FIG. 8 provides a summary of the process on the client or receiving side of one embodiment of the present disclosure. The content is transmitted with a transmission protocol such as WebRTC. It may be received 810 using existing implementations present in the client device such as WebRTC implementations and frameworks present in web browsers. The received information is encrypted according to a protection scheme, meaning it is using specifying parameters like encryption algorithm, padding configuration and use of initialization vectors that are compliant with a scheme such as defined by CENC.
The media frames are extracted via World Wide Web Consortium (W3C) WebRTC Encoded Transform API, formerly known as Insertable Streams, supported by modern versions of Chrome, Edge, Firefox and Safari, and redirected to the browser CDM.
The client also receives auxiliary encryption information 820. This information may be transmitted in-band, along with the media content and/or out of band using a different transmission protocol or channel. Some information may also be hard-coded, i.e. using fixed values present in the application running in the application. The auxiliary encryption information is required for decryption and may contain information that is relevant for an entire stream or segments of it like individual frames. Auxiliary encryption information may include a choice of algorithm, initialization vectors, chaining mode, key length. Auxiliary encryption information may also include specification of where the encryption starts for a given frame. It may also include structural information about the media content that is necessary for decoding of the stream. In step 830 the content is transformed using the received content data and combining it with the received auxiliary information in order to transform the data from data that was compatible with the transmission with a transmission protocol like WebRTC to data compatible with DRM protected decryption such as data that is conforming to CENC and is transmitted via MSE API. The transformed data is transmitted in step 840 for secure DRM protected decryption and playback by, in one embodiment, a CDM.
Since browser CDMs do not currently support raw compressed media but need to be interfaced via the W3C Media Source Extensions (MSE) API, the data is packaged into a fragmented mp4 container that is accepted by the CDM. Every frame can be delivered as a separate fragment in order to achieve the lowest possible latency as the frame can be provided to the CDM without waiting for other frames to arrive.

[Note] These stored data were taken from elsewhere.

/-- Every byte of the payload is pulled, so BC_SUM is their XOR (R135). -/
theorem encoded_checksum {s : State} {base : Nat} {buffer : List Byte} (h : Holds s base (encodePayload buffer)) :
    (decodeAll (encodedUnits base buffer s)).bcu.sum = encodeChecksum buffer := by
  have hsum : SumOk (decodeAll (encodedUnits base buffer s)) :=
    tduLoop_induct (fun _ ht => ht.decodeOneToken) _ (SumOk.constructUnits ..)
  have hframe : DatapathOnly s (decodeAll (encodedUnits base buffer s)) :=
    (constructUnits_datapathOnly ..).trans (decodeAll_datapathOnly _)
  obtain ⟨hbase, hlen⟩ := encodedUnits_range base buffer s
  have hbcu : (decodeAll (encodedUnits base buffer s)).bcu =
      cursorAfter (encodeBits buffer).length (encodedUnits base buffer s) := by
    rw [(literalsCopied_encoded h).state]
    rfl
  have hpos : (decodeAll (encodedUnits base buffer s)).bcu.pos.toNat = 0 := by
    by_cases hne : buffer = []
    · obtain ⟨-, hexhausted⟩ := decodeAll_encoded_nil base s
      rw [hne, hexhausted]
      rfl
    · obtain ⟨-, hpulled, -⟩ := encoded_consumed h hne
      rw [hpulled]
      rfl
  have hholds : Holds s (decodeAll (encodedUnits base buffer s)).bcu.base (encodePayload buffer) := by
    rwa [hbcu, cursorAfter_base, hbase]
  have hlen' : (decodeAll (encodedUnits base buffer s)).bcu.len = (encodePayload buffer).length := by
    rw [hbcu, cursorAfter_len, hlen]
  rw [checksumLaw_iff.mp hsum.law, hpos, hlen', Nat.sub_zero,
    sumOfRange_holds hholds hframe _ 0 (Nat.zero_add _), List.drop_zero]
  rfl

/-! ## The round trip of one segment -/

theorem streamWellFormed_iff {o c d b : Nat} {s : State} :
    streamWellFormed o c d b s = true ↔
      (decodeAll (constructUnits o c d b { s with diag := 0 })).oau.wpos = 0 ∧
        (decodeAll (constructUnits o c d b { s with diag := 0 })).diag &&& malformedBits = 0 ∧
        (decodeAll (constructUnits o c d b { s with diag := 0 })).bcu.pos = 0 := by
  simp only [streamWellFormed, Bool.and_eq_true, beq_iff_eq, and_assoc]

/-- Settles O60: the diagnostics of R181 are not raised because none is. -/
theorem decodedTokensAreTheEmittedOnes : Obligations.DecodedTokensAreTheEmittedOnes := by
  intro s base buffer h
  refine ⟨(emittedTokens_decoded h).1, fun hne => ?_⟩
  have hclear : Holds { s with diag := 0 } base (encodePayload buffer) := h
  obtain ⟨hfull, -⟩ := outputBytes_encoded hclear
  obtain ⟨hdiag, hpos, -⟩ := encoded_consumed hclear hne
  refine streamWellFormed_iff.mpr ⟨hfull, ?_, hpos⟩
  rw [← encodedUnits, hdiag]
  exact BitVec.zero_and

/-- Settles O40. -/
theorem encodeDecodeRoundTrip : Obligations.EncodeDecodeRoundTrip := by
  intro s buffer hf hbad h hsize hlen hsum hcount
  have hunits : constructUnits s.arg0.toNat s.arg1.toNat s.arg2.toNat s.arg4.toNat s =
      encodedUnits s.arg0.toNat buffer s := by
    rw [hsize, hlen, hcount]
    rfl
  obtain ⟨hfull, hbytes⟩ := outputBytes_encoded h
  have hmet := encoded_checksum h
  refine ⟨_, exec_segdec_accepted hf hbad, ?_⟩
  rw [segdecEffect_eq, hunits, hsum]
  refine ⟨hbytes, beq_iff_eq.mpr hmet, hmet, fun hne => ?_, fun hnil => ?_⟩
  · obtain ⟨hdiag, hpos, hrem⟩ := encoded_consumed h hne
    refine ⟨?_, hpos, hfull, hrem⟩
    simp [hmet, hdiag, flagIf]
  · subst hnil
    have hdiag := (decodeAll_encoded_nil s.arg0.toNat s).1
    simp [hmet, hdiag, flagIf]

/-! ## Segments in the archive (R266, R267) -/

theorem stored_append {s : State} {base : Nat} {xs ys : List Byte} :
    Stored s base (xs ++ ys) ↔ Stored s base xs ∧ Stored s (base + xs.length) ys := by
  constructor
  · intro h
    refine ⟨fun k hk => ?_, fun k hk => ?_⟩
    · rw [h k (by rw [List.length_append]; omega), List.getElem_append_left hk]
    · rw [Nat.add_assoc, h (xs.length + k) (by rw [List.length_append]; omega),
        List.getElem_append_right (Nat.le_add_right ..)]
      simp only [Nat.add_sub_cancel_left]
  · rintro ⟨hx, hy⟩ k hk
    rw [List.length_append] at hk
    by_cases hlow : k < xs.length
    · rw [List.getElem_append_left hlow, hx k hlow]
    · rw [List.getElem_append_right (Nat.le_of_not_lt hlow), ← hy (k - xs.length) (by omega)]
      congr 1
      omega

/-- The two bytes of a 16-bit field read back as the field (R115). -/
theorem be16_be16Bytes (v : Nat) : be16 (BitVec.ofNat 8 (v / 256)) (BitVec.ofNat 8 v) = BitVec.ofNat 16 v := by
  have h := be16_toNat (BitVec.ofNat 8 (v / 256)) (BitVec.ofNat 8 v)
  refine BitVec.eq_of_toNat_eq ?_
  rw [h, BitVec.toNat_ofNat, BitVec.toNat_ofNat, BitVec.toNat_ofNat]
  omega

theorem be16_half (v : Half) : be16 (BitVec.ofNat 8 (v.toNat / 256)) (BitVec.ofNat 8 v.toNat) = v := by
  rw [be16_be16Bytes, BitVec.ofNat_toNat, BitVec.setWidth_eq]

theorem segmentHeader_length (buffer : List Byte) (u v : Half) : (segmentHeader buffer u v).length = 10 := rfl

/-- The header fields of an encoded buffer (R266), as a read of its ten bytes gives them. -/
def encodedHeader (buffer : List Byte) (unknown1 unknown0 : Half) : Header :=
  { initialBufferLen := BitVec.ofNat 8 encodeInitialBufferLen
    checksum := encodeChecksum buffer
    unknown1 := unknown1
    decompressedSize := BitVec.ofNat 16 buffer.length
    unknown0 := unknown0
    totalSegmentSize := BitVec.ofNat 16 ((encodePayload buffer).length + 10) }

theorem headerAt_stored {s : State} {h : Nat} {buffer : List Byte} {unknown1 unknown0 : Half}
    (hs : Stored s h (segmentHeader buffer unknown1 unknown0)) :
    headerAt s h = encodedHeader buffer unknown1 unknown0 := by
  have hbyte : ∀ k (hk : k < 10), s.amem.get (h + k) = (segmentHeader buffer unknown1 unknown0)[k]'hk := hs
  have hfirst : s.amem.get h = BitVec.ofNat 8 encodeInitialBufferLen := hbyte 0 (by decide)
  rw [headerAt, hfirst, hbyte 1 (by decide), hbyte 2 (by decide), hbyte 3 (by decide), hbyte 4 (by decide),
    hbyte 5 (by decide), hbyte 6 (by decide), hbyte 7 (by decide), hbyte 8 (by decide), hbyte 9 (by decide),
    encodedHeader, Header.mk.injEq]
  exact ⟨rfl, rfl, be16_half _, be16_be16Bytes _, be16_half _, be16_be16Bytes _⟩

/-! ## The table of a container -/

/-- `d` describes the segment `g`: the encoder's header fields, no cache yet, and the payload in the archive. -/
structure Describes (s : State) (d : Descriptor) (g : List Byte × Half × Half) : Prop where
  payload : Holds s d.offset (encodePayload g.1)
  compressedSize : d.compressedSize.toNat = (encodePayload g.1).length
  decompressedSize : d.decompressedSize.toNat = g.1.length
  initialBufferLen : d.initialBufferLen.toNat = encodeInitialBufferLen
  unknown1 : d.unknown1 = g.2.1
  unknown0 : d.unknown0 = g.2.2
  cache : d.cache = none

/-- Describing a segment is about the archive only. -/
theorem Describes.withArg0 {s : State} {d : Descriptor} {g : List Byte × Half × Half} (h : Describes s d g) (v : Word) :
    Describes { s with arg0 := v } d g :=
  { h with payload := h.payload }

theorem encodedHeader_size {buffer : List Byte} (h : encodable buffer = true) (unknown1 unknown0 : Half) :
    (encodedHeader buffer unknown1 unknown0).totalSegmentSize.toNat = (encodePayload buffer).length + 10 := by
  obtain ⟨-, hsize⟩ := encodable_iff.mp h
  rw [encodedHeader, BitVec.toNat_ofNat]
  omega

/-- The descriptor of an encoded segment's header describes it (R204, R266). -/
theorem describes_descriptorOf {s : State} {h : Nat} {g : List Byte × Half × Half} (henc : encodable g.1 = true)
    (hs : Holds s h (segmentBytes g.1 g.2.1 g.2.2)) (i : Nat) :
    Describes s (descriptorOf i h (encodedHeader g.1 g.2.1 g.2.2)) g := by
  obtain ⟨hin, hstored⟩ := hs
  obtain ⟨hlen, hsize⟩ := encodable_iff.mp henc
  rw [segmentBytes, List.length_append, segmentHeader_length] at hin
  obtain ⟨-, hpayload⟩ := stored_append.mp hstored
  refine ⟨⟨?_, hpayload⟩, ?_, ?_, rfl, rfl, rfl, rfl⟩
  · change h + 10 + (encodePayload g.1).length ≤ s.archLen
    omega
  · rw [descriptorOf, encodedHeader_size henc, Config.hdrLen, BitVec.toNat_ofNat]; omega
  · rw [descriptorOf, encodedHeader, BitVec.toNat_ofNat]; omega

/-- What ends the scan holds no valid header (R267). -/
theorem trailing_no_header {s : State} {h : Nat} {trailing : List Byte} (hend : endsScan trailing = true)
    (hs : Stored s h trailing) (hin : 10 ≤ trailing.length) : (headerAt s h).totalSegmentSize.toNat < 10 := by
  rw [endsScan, Bool.or_eq_true, decide_eq_true_eq, decide_eq_true_eq] at hend
  have hsize := hend.resolve_left (Nat.not_lt.mpr hin)
  rw [List.getD_eq_getElem _ _ (by omega), List.getD_eq_getElem _ _ (by omega), ← hs 8 (by omega),
    ← hs 9 (by omega)] at hsize
  exact hsize

/-- A table read off a container that fills the archive from `h` on describes its segments, one by one (R204, R205,
R267). -/
theorem tableMatches_container {s : State} {trailing : List Byte} (hend : endsScan trailing = true)
    (hstop : s.scanPos + 10 ≤ s.archLen → (headerAt s s.scanPos).totalSegmentSize.toNat < 10) :
    ∀ (segs : List (List Byte × Half × Half)) {ds : List Descriptor} {i h : Nat},
      (∀ g ∈ segs, encodable g.1 = true) → Stored s h (containerBytes segs trailing) →
      h + (containerBytes segs trailing).length = s.archLen → tableMatches s i h ds → List.Forall₂ (Describes s) ds segs
  | [], [], _, _, _, _, _, _ => .nil
  | [], d :: ds, i, h, _, hs, hlen, ⟨hin, hsize, _, _⟩ => by
    have hempty : containerBytes [] trailing = trailing := rfl
    rw [hempty] at hs hlen
    have hnone := trailing_no_header hend hs (by omega)
    omega
  | g :: segs, ds, i, h, henc, hs, hlen, htable => by
    have hg := henc g List.mem_cons_self
    have hcons : containerBytes (g :: segs) trailing =
        segmentBytes g.1 g.2.1 g.2.2 ++ containerBytes segs trailing := by
      rw [containerBytes, List.flatMap_cons, List.append_assoc]
      rfl
    rw [hcons] at hs hlen
    rw [List.length_append] at hlen
    obtain ⟨hseg, hrest⟩ := stored_append.mp hs
    have hheader := headerAt_stored (stored_append.mp hseg).1
    have hsize := encodedHeader_size hg g.2.1 g.2.2
    have hsegLen : (segmentBytes g.1 g.2.1 g.2.2).length = (encodePayload g.1).length + 10 := by
      rw [segmentBytes, List.length_append, segmentHeader_length, Nat.add_comm]
    cases ds with
    | nil =>
      obtain rfl : h = s.scanPos := htable
      have hbad := hstop (by omega)
      rw [hheader, hsize] at hbad
      omega
    | cons d ds =>
      obtain ⟨-, -, rfl, htable⟩ := htable
      rw [hheader] at htable ⊢
      rw [hsize, ← hsegLen] at htable
      exact .cons (describes_descriptorOf hg ⟨by omega, hseg⟩ i)
        (tableMatches_container hend hstop segs (fun g' hg' => henc g' (List.mem_cons_of_mem g hg')) hrest
          (by omega) htable)

/-- GETSEG of an entry that describes an encoded buffer delivers the buffer (R208, R233). -/
theorem exec_getseg_described {s : State} {d : Descriptor} {g : List Byte × Half × Half} (hf : s.fault = false)
    (hd : s.dtab[s.arg0.toNat]? = some d) (h : Describes s d g) :
    ∃ u, exec .getseg s = .next u ∧ u.rbuf = g.1 ∧ u.latch.unk1 = g.2.1 ∧ u.latch.unk0 = g.2.2 := by
  refine ⟨_, exec_getseg_decoded hf hd h.cache, ?_, h.unknown1, h.unknown0⟩
  have hunits : constructUnits d.offset d.compressedSize.toNat d.decompressedSize.toNat d.initialBufferLen.toNat s =
      encodedUnits d.offset g.1 s := by
    rw [h.compressedSize, h.decompressedSize, h.initialBufferLen, encodedUnits]
  obtain ⟨-, hbytes⟩ := outputBytes_encoded h.payload
  rw [decodeDescriptor, segDecode_eq_verify, verifyChecksum_eq, hunits]
  exact hbytes

/-- Settles O41: the table that SCAN builds describes the segments. -/
theorem containerRoundTrip : Obligations.ContainerRoundTrip := by
  intro s segs trailing hf henc hend hlen haw hs
  obtain ⟨t, ht, hframe, htable, hcount, hstop⟩ := (scanBuildsTable s hf).1 haw
  have harch : t.archLen = s.arg0.toNat := by rw [hframe]
  have hamem : t.amem = s.amem := by rw [hframe]
  have hfault : t.fault = false := by rw [hframe]; exact hf
  have hres : t.res0 = BitVec.ofNat 32 t.dtab.length := by rw [hframe]
  have hstored : Stored t 0 (containerBytes segs trailing) := by rwa [Stored, hamem]
  have hdescribes := tableMatches_container hend (by rwa [harch]) segs henc hstored (by omega) htable
  have hsame := hdescribes.length_eq
  have hword := s.arg0.isLt
  refine ⟨t, ht, hsame, ?_, fun i hi => ?_⟩
  · rw [hres, BitVec.toNat_ofNat]
    omega
  · have hindex : (BitVec.ofNat 32 i).toNat = i := by rw [BitVec.toNat_ofNat]; omega
    have hentry : t.dtab[(BitVec.ofNat 32 i).toNat]? = some t.dtab[i] := by
      rw [hindex, List.getElem?_eq_getElem]
    have hdesc : Describes t t.dtab[i] segs[i] := hdescribes.get (hsame ▸ hi) hi
    exact exec_getseg_described (s := { t with arg0 := BitVec.ofNat 32 i }) hfault hentry (hdesc.withArg0 _)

I.e. unlike the customary collection of frames packaged into a video fragment and downloaded before it is provided to the CDM the frame-by-frame packaging provides a just-in-time process that reduces delay because frames can be processed before subsequent frames are received by the client.
It will be recognized that while certain aspects of the present disclosure are described in terms of specific design examples, these descriptions are only illustrative of the broader methods of the disclosure and may be modified as required by the particular design. Certain steps may be rendered unnecessary or optional under certain circumstances. Additionally, certain steps or functionality may be added to the disclosed embodiments, or the order of performance of two or more steps permuted. All such variations are considered to be encompassed within the present disclosure described and claimed herein.
While the above detailed description has shown, described, and pointed out novel features of the present disclosure as applied to various embodiments, it will be understood that various omissions, substitutions, and changes in the form and details of the device or process illustrated may be made by those skilled in the art without departing from the principles of the present disclosure. The foregoing description is of the best mode presently contemplated of carrying out the present disclosure. This description is in no way meant to be limiting, but rather should be taken as illustrative of the general principles of the present disclosure. The scope of the present disclosure should be determined with reference to the claims.

Claims

1. A method of enabling Digital Rights Management (DRM) protection for media content, transmitted via a WebRTC compliant protocol, the method comprising:

receiving the media content that is encrypted according to a protection scheme compatible with specifications of ISO/IEC 23001-7 via the WebRTC compliant protocol on a client;

receiving auxiliary encryption information required for decryption;

transforming the media content into data compliant with the specifications of ISO/IEC 23001-7 using the auxiliary encryption information, the data also comprising information necessary for DRM license acquisition; and

submitting the data via World Wide Web Consortium Media Source Extensions (MSE) to a content decryption module for playback.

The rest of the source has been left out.